Have I camped in BC before? OH MY YES I sure have








Some of the ones that come to mind.... Canyon Alpine RV in Boston Bar, Ten Mile Provincial, Whiskers Point Provincial, Kiskatinaw Provincial, Testa River Provincial, Laird River Hot Springs Provincial, Charlie Lake Provincial, Crooked Creek Provincial (several times) Wild Rose RV in Hope. That's what I can remember, plus many in Yukon and then in Alberta around Jasper and Banf.

BEAUTIFUL STUFF


----------



## jewel (May 16, 2005)

LOL I remember thinking I was wanting to ask you if you've camped here before - but I thought I changed my mind! Funny. WOW! You've been to more places than I have and I live here







The only places I've been to is pretty local, like Cultus, then of course Osoyoos. We've camped in Boston Bar once,Harrison a few times. Thats it really. (I think??) I would love to go to Alice Lake. My neighbour came over the other day to check out the outback and told us about it. He said it's beautiful! Up towards Whistler I believe. 







Have you been to Whistler? I've never been there! shy pretty sad. LOL

jewels


----------



## ARzark (Aug 9, 2005)

Never been to Whistler, or even the Vancouver area believe it or not. And it's only 3 hours away! I must be slacking


----------



## Thor (Apr 7, 2004)

WAcamper said:


> Never been to Whistler, or even the Vancouver area believe it or not. And it's only 3 hours away! I must be slacking
> 
> 
> 
> ...


It is worth the drive. The Rockies are amazing.

Thor


----------



## jewel (May 16, 2005)

WAcamper said:


> Never been to Whistler, or even the Vancouver area believe it or not. And it's only 3 hours away! I must be slacking
> 
> 
> 
> ...


I am not exactly sure how long it would take me to get there. a couple hrs maybe??
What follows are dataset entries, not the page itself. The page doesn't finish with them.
-- ==== Sys2Proof/Safety.lean ====
section
/-! DEFINITION. The words in which statements speak of the machine: when a command is served, what its
completion leaves, which parts of the device a command left alone, and what stays in bounds. -/
namespace Sys2Proof.Machine

/-! ## Commands of the mailboxes -/

/-- Mailbox `m` holds the command `op`, taken and free to begin; the Steward serves its class, its journal has
room for what changes state, and no internal fault, restart or PCI Express reset met it (R424, R427 to R429,
R435, R439, R440). -/
def State.serves (s : State) (m op : Nat) : Bool :=
  s.ready m op && s.notServed op = 0
    && (cmdKind op = some .q || ¬ s.stw.jrnl.full || op / 256 = 0x0A)
    && (s.stw.mb m).faults = 0 && ¬ (s.stw.mb m).rerun && ¬ (s.stw.mb m).discard

/-- Mailbox `m` has become DONE with a status and a response, and no other mailbox has changed (R421, R422). -/
def State.Answered (s t : State) (m status : Nat) (resp : List Nat) : Prop :=
  t.stw.mb m = { (s.stw.mb m).respond m status resp with st := .done } ∧ ∀ k, k ≠ m → t.stw.mb k = s.stw.mb k

/-- What a completion signals: source 200 + m of a host mailbox is asserted, SMBALERT_N of the SMBus mailbox is
driven low (R422, R431). -/
def State.Signalled (s t : State) (m : Nat) : Prop :=
  if m = 16 then t.fab = s.fab ∧ t.stw.smbAlert = true else t.fab = s.fab.level (200 + m) true

/-- Nothing but the mailbox, its signal and the queues of commands has changed. -/
def State.OnlyAnswered (s t : State) (m status : Nat) (resp : List Nat) : Prop :=
  s.Answered t m status resp ∧ s.Signalled t m ∧ t.pending = s.pending ∧ t.cfg = s.cfg ∧ t.irq = s.irq ∧ t.pcr = s.pcr ∧
    t.wgb = s.wgb ∧ t.stw.jrnl = s.stw.jrnl ∧ t.stw.staged = s.stw.staged ∧ t.stw.step = s.stw.step ∧
    t.stw.slots = s.stw.slots

/-- A state-changing command whose effect is `u` has completed in `t`: its commit record, its answer and its
signal, and nothing else (R422, R428). -/
def State.Committed (u t : State) (m status : Nat) (resp : List Nat) : Prop :=
  u.Answered t m status resp ∧ u.Signalled t m ∧ t.pending = u.pending ∧ t.cfg = u.cfg ∧ t.irq = u.irq ∧ t.pcr = u.pcr ∧
    t.wgb = u.wgb ∧ t.stw.staged = u.stw.staged ∧ t.stw.step = u.stw.step ∧ t.stw.slots = u.stw.slots ∧
    t.stw.jrnl = (u.stw.log 0x20 m (commitBody (u.stw.mb m) m status resp)).jrnl

/-- Between two states only the fabric, the Steward and the endpoint differ. -/
def State.SameRest (s t : State) : Prop :=
  t.pending = s.pending ∧ t.cfg = s.cfg ∧ t.pcr = s.pcr ∧ t.wgb = s.wgb ∧ t.irq = s.irq

/-! ## The fabric -/

/-- The state after a command whose effect on `s` is `u`: what the control side does at once has been done (a
twin link newly fenced, a pair newly in FAILOVER, departed agents, the journal's entries, long commands whose
wait is over, drains of the Steward's own). -/
def State.followed (s u : State) : State := u.finish s.fab.tlink.st s.fab.twin.pair

/-- The state after a command of the fabric that leaves the fabric `f`. -/
def State.after (s : State) (f : Fabric) : State := s.followed { s with fab := f }

/-- The control side has nothing to do about the fabric `f`. -/
def State.settled (s : State) (f : Fabric) : Bool :=
  decide (f.tlink.st = .fenced → s.fab.tlink.st = .fenced) && decide (f.twin.pair = .failover → s.fab.twin.pair = .failover)
    && f.agentDrops = [] && s.wgb.raised = [] && f.jreq = [] && f.gln.elogOut = [] && s.stw.longs = []
    && ¬ f.gln.storeUnusable.any s.cfg.cacheEn && ¬ f.twin.wantDrain

/-! ## Messages of agents -/

/-- The command that delivers a request or eviction of an opcode. -/
def requestOf (o : Op) (a : Nat) (hdr : Slot) (data : Line) (be : BitVec 64) (opnd : Slot) (more : Bool) : Option Instr :=
  match o with
  | .rdShared => some (.rdshared a hdr more)
  | .rdOwn => some (.rdown a hdr more)
  | .rdOnce => some (.rdonce a hdr more)
  | .upgrade => some (.upgrade a hdr more)
  | .wrInvFull => some (.wrinvfull a hdr data more)
  | .wrPartial => some (.wrpartial a hdr data be more)
  | .rdUncached => some (.rduncached a hdr more)
  | .wrUncached => some (.wruncached a hdr data more)
  | .ldResv => some (.ldresv a hdr more)
  | .stCond => some (.stcond a hdr opnd more)
  | .atomic => some (.atomic a hdr opnd more)
  | .cBar => some (.cbar a hdr more)
  | .resvClear => some (.resvclear a hdr more)
  | .svcReq => some (.svcreq a hdr data more)
  | .wbDirty => some (.wbdirty a hdr data more)
  | .wbOwned => some (.wbowned a hdr data more)
  | .evictClean => some (.evictclean a hdr more)
  | _ => none

/-- The command that delivers a snoop response of an opcode. -/
def responseOf (o : Op) (a : Nat) (hdr : Slot) : Option Instr :=
  match o with
  | .rspI => some (.rspi a hdr)
  | .rspS => some (.rsps a hdr)
  | .rspFwd => some (.rspfwd a hdr)
  | .rspWbCrossed => some (.rspwbcrossed a hdr)
  | _ => none

/-- A message of agent `a` reaches the crossbar: its port has power, its link is Active with an admitted agent,
and agent requests are taken (R286). -/
def State.linkUp (s : State) (a : Nat) : Bool := decide (a < 32) && s.linkOn a && s.fab.linkUp a

/-- A message that the link layer has not delivered yet has a TXID that is not live (R74). -/
def State.newTxid (s : State) (a : Nat) (hdr : Slot) : Bool :=
  (s.fab.link a).rxq.any (fun x => x.hdr = hdr) || ¬ (s.fab.link a).isLive (hTxid hdr)

/-- A message may act at once: none of its class came before it, or it is the oldest in the receive buffer
(R45), and no tracker that it needs is lacking (R26). -/
def State.first (s : State) (a : Nat) (o : Op) (m : Msg) : Bool :=
  let q := (s.fab.link a).ofClass o.cls
  (q = [] || q.head? = some m) && ¬ s.fab.mustWait a o m.hdr

/-- The port holds no request back (R26, R328). -/
def State.portClear (s : State) : Bool := s.fab.draining || s.fab.portHeld = []

/-- The device is the one home of every line: it is no part of a pair (Table 13.3). -/
def Fabric.alone (f : Fabric) : Bool :=
  f.twin.pair = .single && f.txns.all (fun t => match t.who with | .reconcile _ _ => false | _ => true)

/-- The message has left the receive buffer, where it lay there (R46). -/
def Fabric.taken (f : Fabric) (a : Nat) (hdr : Slot) : Fabric :=
  if (f.link a).rxq.any (fun x => x.hdr = hdr) then f.consume a hdr else f

/-- A request or eviction is delivered: its TXID is live, and a REQ holds a port request tracker (R26, R74). -/
def Fabric.begun (f : Fabric) (a : Nat) (o : Op) (hdr : Slot) : Fabric :=
  let g := if (f.link a).rxq.any (fun x => x.hdr = hdr) then f.consume a hdr
    else f.setLink a { f.link a with live := (f.link a).live ++ [hTxid hdr] }
  if o.cls = clsREQ then g.setLink a { g.link a with trk := (g.link a).trk ++ [hTxid hdr] } else g

/-- What a response lets go on goes on: held evictions, ordering units, the twin pair. -/
def Fabric.goesOn (cfg : Cfg) (f : Fabric) : Fabric := ((f.meetCrossings cfg).ordAll cfg).twinProgress cfg

/-! ## What stays in bounds -/

/-- Every count of the interrupt controller and of Oasis fits its field (Tables 17.5 to 17.10), and no claim list
names a source that does not exist. -/
def Irq.Bounded (q : Irq) : Prop :=
  (∀ n, (q.source n).count ≤ 4095) ∧ (∀ o ∈ q.old, o.2.2 ≤ 4095) ∧ (∀ p ∈ q.latch, p.2 ≤ 4095) ∧
    (∀ v, ∀ e ∈ vget q.claims [] v, e.count ≤ 4095 ∧ e.source < 256) ∧
    q.spurious ≤ 65535 ∧ q.lost ≤ 65535 ∧ q.agentDrop ≤ 255 ∧ q.maskLate ≤ 255 ∧ q.wakes ≤ 255

/-- What the seal fixes in the Weighbridge: its parameters and its identity (R397). -/
def Wgb.SealKept (w v : Wgb) : Prop :=
  v.sealed = true ∧ v.len = w.len ∧ v.serial = w.serial ∧ v.patch = w.patch ∧ v.sealDate = w.sealDate ∧
    v.officer = w.officer

/-- The commands at which the applied configuration may change: a drain at its sub-steps 7d (4) and, where the pair
disagrees, 7f (6); a register write while the blocks are disabled; start-up at its steps 4 and 7 (R331, R332, R531). -/
def State.configures (s : State) (c : Instr) : Bool :=
  match c with
  | .drainSubstepEnd _ _ _ => s.stw.up && s.stw.step = 7 && (s.stw.sub = 4 || s.stw.sub = 6)
  | .registerWrite _ _ _ => s.stw.disabled
  | .startupStepEnd => s.pcr.startup = 4 || s.pcr.startup = 7
  | _ => false

end Sys2Proof.Machine
end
but yeah, slacker would be a good word for us! LOL

Thor,you've been to Whistler?? LOL okay, now I feel like a HUGE slacker!! ha ha There are so many places I havent been, and I've lived here my entire life. So sad. It's always "one day" right?









have a great day!! sunny

jewels


----------



## Oregon_Camper (Sep 13, 2004)

jewel said:


> WAcamper said:
> 
> 
> > Never been to Whistler, or even the Vancouver area believe it or not. And it's only 3 hours away! I must be slacking
> ...


Now that you and you fzmily have the Outback...your "one day" has arrived!


----------